Hi, my dilemna is this:
example i got a file of fruit.txt which contains:

Apple 6
Apple_new 7
old_orange 9
orange 10

Is there any way for me to have an output of

Apple 13
Orange 19

using shell script:

If its duplicate names, it should have been alright but I'm lost as to what can I do in this scenario.
Any help is greatly appreciated.

Franklin52 · August 20, 2009, 3:45am

Is this a home work question?

What is your "real world problem"?

shinoman28 · August 20, 2009, 4:06am

 	 	 	 	 	  Its related to work. I have a system generated file which contains similar entries as stated above. I need to summarize it to something  as I have stated in the output.

My algorithm so far is to grab first entry, and store it in a file. Grab second entry and search the file if the entry already exists, if it does, just grab the number and increment the total number for that entry. If the entry doesnt exists den store it in the file. And so on and so forth.
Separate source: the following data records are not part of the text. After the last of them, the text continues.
/-- A lossy gather or broadcast ends at a rank: the blocks that have not come are zeros, then the mask and the flag (R254, R239). -/
def State.closeMotion (s : State) (k : Copy) (y : Lossy) : State :=
  let r := s.zeroBlocks k (if y.closed then [] else y.missing)
  match r.2 with
  | some f => r.1.faultCopy k (k.rowOf f.1) f.2
  | none => (r.1.mapDev (fun d => d.setLossy { y with closed := true })).endLossy k y

/-- COLLECTIVE_DEADLINE (R252 to R254, R424): once acq and rel allow it (R236), and where no member disagrees (R251). -/
def execCollectiveDeadline (c : CarRef) (n : Nat) (s : State) : Result :=
  s.at c (fun s => match s.car.copyOf n with
    | none => s
    | some k =>
      match s.dev.collOf k with
      | none => s
      | some x =>
        let l := s.dev.lossyOf s.car.ref n
        let closed := match l with
          | some y => y.closed
          | none => false
        if !k.op.isColl || !k.lossy || k.void || k.state != .running || s.enginesPaused || !(s.collDue k x (s.myRank k) || closed)
            || !s.acqReady k || !s.relReady k then s
        else ((s.disagrees k x).getD (match k.op, l with
          | .crdx, _ => s.writeOutcome k (x.closedBlocks (s.myRank k) k.wd.count)
          | _, some y => s.closeMotion k y
          | _, none => s.writeOutcome k (x.motion k (s.myRank k)))).sweepColls)

/-! Transfers of other packages into this one's memory (R412). -/

/-- The transfer of a name. -/
def Fabric.foreignOf (f : Fabric) (pkg id : Nat) : Option Foreign := f.foreign.find? (fun x => x.pkg == pkg && x.id == id)

/-- Put the record of a transfer of another package back. -/
def Device.setForeign (d : Device) (x : Foreign) : Device :=
  { d with fab := { d.fab with foreign := d.fab.foreign.map (fun y => if y.pkg == x.pkg && y.id == x.id then x else y) } }

/-- Write bytes of a transfer of another package. -/
def State.foreignWrite (s : State) (pa : Nat) (bs : List Byte) : State :=
  s.storeAt none none none (s.dev.decodePA false false false (BitVec.ofNat 52 pa)) bs

/-- A block of a transfer of another package arrives intact; one of a transfer that has closed is discarded. -/
def State.foreignBlock (s : State) (pkg id b : Nat) (bytes : List Byte) : State :=
  match s.dev.fab.foreignOf pkg id with
  | none => s
  | some x =>
    match x.blocks[b]? with
    | none => s
    | some e => if x.arrived.contains b then s
        else (s.foreignWrite e.1 (bytes.take e.2)).mapDev (fun d => d.setForeign { x with arrived := x.arrived ++ [b] })

/-- The blocks of a transfer that have not arrived. -/
def Foreign.missing (x : Foreign) : List Nat := (List.range x.blocks.length).filter (fun b => !x.arrived.contains b)

/-- The transfer closes: every block has arrived, or LSLACK µs have passed since its end marker. -/
def Foreign.closes (x : Foreign) (now : Nat) : Bool :=
  x.missing.isEmpty || (match x.marker with
    | some t => decide (t + x.lslack.toNat * Config.usCycles ≤ now)
    | none => false)

/-- A transfer of another package closes: zeros for what has not arrived, and the completion notice with the mask. -/
def State.closeForeign (s : State) (x : Foreign) : State :=
  if !x.closes s.now then s
  else
    (x.missing.foldl (fun s b => match x.blocks[b]? with
      | some e => s.foreignWrite e.1 (List.replicate e.2 0#8)
      | none => s) s).mapDev (fun d =>
        ({ d with fab := { d.fab with foreign := d.fab.foreign.filter (fun y => !(y.pkg == x.pkg && y.id == x.id)) } }.sendOut
          (d.wayTo x.pkg false) x.pkg 1 false).emit
            [.notice x.pkg x.id ((List.range x.blocks.length).map (fun b => x.arrived.contains b))])

/-! Requests to other packages (R399, R401, R414, R417, R418). -/

/-- Drop a request. -/
def State.dropRemote (s : State) (n : Nat) : State :=
  s.mapDev (fun d => { d with fab := { d.fab with remote := d.fab.remote.filter (fun r => r.id != n) } })

/-- The answer to a request reaches its producer in the focused car, which may fill from now on. -/
def Car.answer (c : Car) (n now : Nat) (f : Flight → Flight) : Car :=
  { c with flight := c.flight.map (fun g => if g.id == n then { f g with eta := now } else g) }

/-- A scalar value comes. -/
def Flight.withWord (x : Word) (poison : Bool) (f : Flight) : Flight :=
  { f with
    poison := f.poison || poison
    dest := match f.dest with
      | .s p _ => .s p x
      | d => d }

/-- A number with the bytes of a list in place of those from byte `i` on. -/
def patchBytes (i : Nat) (bs : List Byte) (x : Nat) : Nat :=
  x % 2 ^ (8 * i) + natLE bs * 2 ^ (8 * i) + x / 2 ^ (8 * (i + bs.length)) * 2 ^ (8 * (i + bs.length))

/-- Bytes of a vector or mask come; a mask keeps `bits` bits (R182). -/
def Flight.withBytes (parts : List (Nat × List Byte)) (bits : Nat) (poison : Bool) (f : Flight) : Flight :=
  let put := fun (x : Nat) => parts.foldl (fun x p => patchBytes p.1 p.2 x) x
  { f with
    poison := f.poison || poison
    dest := match f.dest with
      | .v p x => .v p (BitVec.ofNat 32768 (put x.toNat))
      | .k p x => .k p (BitVec.ofNat 4096 (put x.toNat % 2 ^ bits))
      | d => d }

/-- An error response to a request (R134, R401, R414). -/
def State.remoteError (s : State) (r : Remote) : State :=
  (match r.flight with
   | some n => s.mapCar (fun c => c.answer n s.now Flight.failed)
   | none => s.storeError r.ha)

/-- Where a request performs at its home: a package's memory beside this one, or this package's HBM. -/
def Device.homeTarget (d : Device) (pa : BitVec 52) : Target := d.decodePA true false false pa

/-- The bytes that a request touches: displacement and length of each part. -/
def RemoteOp.spans : RemoteOp → List (Nat × Nat)
  | .load n _ => [(0, n)]
  | .store bs => [(0, bs.length)]
  | .atomic .. => [(0, 8)]
  | .vload parts _ => parts.map (·.2)

/-- The request performs at its home, and its result returns (R414). -/
def State.performRemote (s : State) (r : Remote) : State :=
  let t := s.dev.homeTarget r.pa
  let answer := fun (s : State) (f : Flight → Flight) => match r.flight with
    | some n => s.mapCar (fun c => c.answer n s.now f)
    | none => s
  match r.op with
  | .load size sgn =>
    let l := s.dev.readPhys none none t size
    if l.err then s.remoteError r else answer s (Flight.withWord (extend sgn size l.nat) l.poison)
  | .store bs => if (s.dev.readPhys none none t bs.length).err then s.storeError r.ha else s.storeAt (some s.car.ref) none none t bs
  | .atomic o b cmp =>
    let p := s.performAtomic (some s.car.ref) none none r.ha o t b cmp
    if p.2.err && o.returns then p.1.remoteError r
    else answer p.1 (Flight.withWord (BitVec.ofNat 64 p.2.nat) p.2.poison)
  | .vload parts bits =>
    let ls := parts.map (fun p => (p.1, s.dev.readPhys none none (t.plus p.2.1) p.2.2))
    if ls.any (fun l => l.2.err) then s.remoteError r
    else answer s (Flight.withBytes (ls.map (fun l => (l.1, l.2.bytes))) bits (ls.any (fun l => l.2.poison)))

/-- Where the parts of a request are, as far as its package knows (R417): address and length of each. -/
def Device.spansOf (d : Device) (r : Remote) : List (Nat × Nat) :=
  r.op.spans.map (fun x => ((d.movedTo (r.pa + BitVec.ofNat 52 x.1)).toNat, x.2))

/-- Two requests touch a byte in common, whichever of a line's addresses they name. -/
def Device.meets (d : Device) (r q : Remote) : Bool :=
  (d.spansOf r).any (fun x => (d.spansOf q).any (fun y => decide (x.1 < y.1 + y.2 ∧ y.1 < x.1 + x.2)))

/-- A request waits for another of its car (R184, R291, R298): one of an earlier bundle to the same bytes; a read of its own bundle,
where it writes; an earlier slot's request of the same kind to the same bytes. -/
def Device.follows (d : Device) (r q : Remote) : Bool :=
  q.car == r.car && q.id != r.id &&
    ((decide (q.stamp < r.stamp) && d.meets r q)
      || (q.stamp == r.stamp && r.op.writes && q.op.reads && !(q.op.writes && decide (r.id < q.id)))
      || (q.stamp == r.stamp && decide (q.id < r.id) && r.op.writes == q.op.writes && d.meets r q))

/-- May a request perform now? -/
def Device.mayPerform (d : Device) (r : Remote) : Bool :=
  decide (r.ready ≤ d.now) && !d.fab.remote.any (fun q => d.follows r q)

/-- Flits of a request: one for each 64 bytes it carries, at least one (notes/assumptions/26.md). -/
def RemoteOp.flits : RemoteOp → Nat
  | .store bs => Nat.max 1 ((bs.length + 63) / 64)
  | _ => 1

/-- REMOTE_REQUEST (R414): a request of an abandoned car performs all the same. It does not pass those it follows. -/
def execRemoteRequest (n : Nat) (s : State) : Result :=
  .next (match s.dev.fab.remote.find? (fun r => r.id == n) with
    | none => s
    | some r =>
      if !s.dev.mayPerform r then s
      else
      let r := { r with pa := s.dev.movedTo r.pa }
      let run := fun (s : State) (f : State → State) => (s.atCar r.car f).dropRemote n
      if r.pa.extractLsb' 42 10 = s.dev.fab.regs.pkgId then run s (fun s => s.performRemote r)
      else
        let w := s.dev.way r.pa r.confidential r.esc
        let out := fun (s : State) => s.mapDev (fun d => d.sendOut w (r.pa.extractLsb' 42 10).toNat r.op.flits r.confidential)
        match w with
        | .go p _ =>
          if 2048 < (s.dev.fab.port p).replay.length + r.op.flits then s
          else run (out s) (fun s => s.performRemote r)
        | _ => run (out s) (fun s => s.remoteError r))

/-- MOVED_RESPONSE (R417): the request did not perform; the line's new address is kept, and the request is sent there. -/
def execMovedResponse (n : Nat) (new : BitVec 52) (s : State) : Result :=
  .next (match s.dev.fab.remote.find? (fun r => r.id == n) with
    | none => s
    | some r => s.mapDev (fun d => { d with fab := { d.fab with
        moved := ((r.pa.toNat / 64, new.toNat / 64) :: d.fab.moved.filter (fun x => x.1 != r.pa.toNat / 64)).take 256
        remote := d.fab.remote.map (fun x => if x.id == n then
          { x with pa := BitVec.ofNat 52 (new.toNat / 64 * 64 + x.pa.toNat % 64) } else x) } }))

/-- The new address of a line of this package that a migration in force has copied (R417). -/
def Device.movedLine (d : Device) (a : Nat) : Option Nat :=
  match d.fab.fwd.find? (fun x => x.2.v && x.2.covers a) with
  | some x => if d.copied x.1 x.2 a then some ((x.2.new.toNat + (a - x.2.lo)) / 64) else none
  | none => none

/-- Serve a request of another package (R414, R417): a copied line answers MOVED and an address that is not here an error response,
and the request does not perform; else it performs at the home, and its bytes return. -/
def State.serve (s : State) (pkg id pa : Nat) (op : RemoteOp) : State :=
  let a := pa % 2 ^ 42
  let t := s.dev.decodePA false false false (BitVec.ofNat 52 a)
  let back := fun (s : State) (o : Output) => s.mapDev (fun d => (d.sendOut (d.wayTo pkg false) pkg 1 false).emit [o])
  match s.dev.movedLine a with
  | some l => back s (.moved pkg id l)
  | none =>
    if t = .nowhere then back s (.refused pkg id)
    else match op with
      | .load n _ => back (s.mapDev (fun d => d.afterRead none none t n)) (.reply pkg id (s.dev.readPhys none none t n).bytes)
      | .store bs => back (s.storeAt none none none t bs) (.reply pkg id [])
      | .atomic o b cmp =>
        let r := s.performAtomic none none none 0#64 o t b cmp
        back r.1 (.reply pkg id r.2.bytes)
      | .vload parts _ => back s (.reply pkg id (parts.flatMap (fun p => (s.dev.readPhys none none (t.plus p.2.1) p.2.2).bytes)))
Issue is entries are not the same, and the pattern is not consistent.
Any ideas??
cheers.

Franklin52 · August 20, 2009, 5:06am

It's gonna be difficult to find a balanced solution, your data is not consistent...

Regards

shinoman28 · August 20, 2009, 9:06pm

hmmmm..
ok i went tru again the generated file, there seems to be a pattern..the first 60% of the word is the same, e.g.

Apple_new_101 15
Apple_newMandarin 6
OrangeMango_new 6
OrangeMango_old 5

Algo:
1.grab the first 60% of the name and store it in a temp_name
2.create a file to put the filtered list e.g. filtered.txt
3.search filtered.txt, if temp_name already exists on the file
4. if it does, grab the number then sum it with the existing number on that name.
5.if it doesnt, store the name and number, and proceed with the next entry.

does this sound feasible? its just im not fluid with shell scripts.
thanks

---------- Post updated at 10:36 AM ---------- Previous update was at 09:15 AM ----------

actually thats fine, leave it for now.
i think to make it easier is to have a proper grouping of data and work from there.
thanks for the help.

danmero · August 20, 2009, 9:57pm

Something like that?

awk -F'[_| ]' 'NF{a[$1]+=$NF;next}END{for(i in a)print i,a}' file

summer_cherry · August 21, 2009, 1:31am

assume your post is just some sample data, so really up to your criteria base on what to categorize them into one, if simply as 'old' and 'new'. Then maybe below perl script can help you some:

while(<DATA>){
	chomp;
	my @tmp = split;
	$tmp[0]=~s/_?(old|new)_?//;
	$hash{$tmp[0]}+=$tmp[1];
}
foreach my $key (keys %hash){
	print $key," ",$hash{$key},"\n";
}
__DATA__
Apple 6
Apple_new 7
old_orange 9
orange 10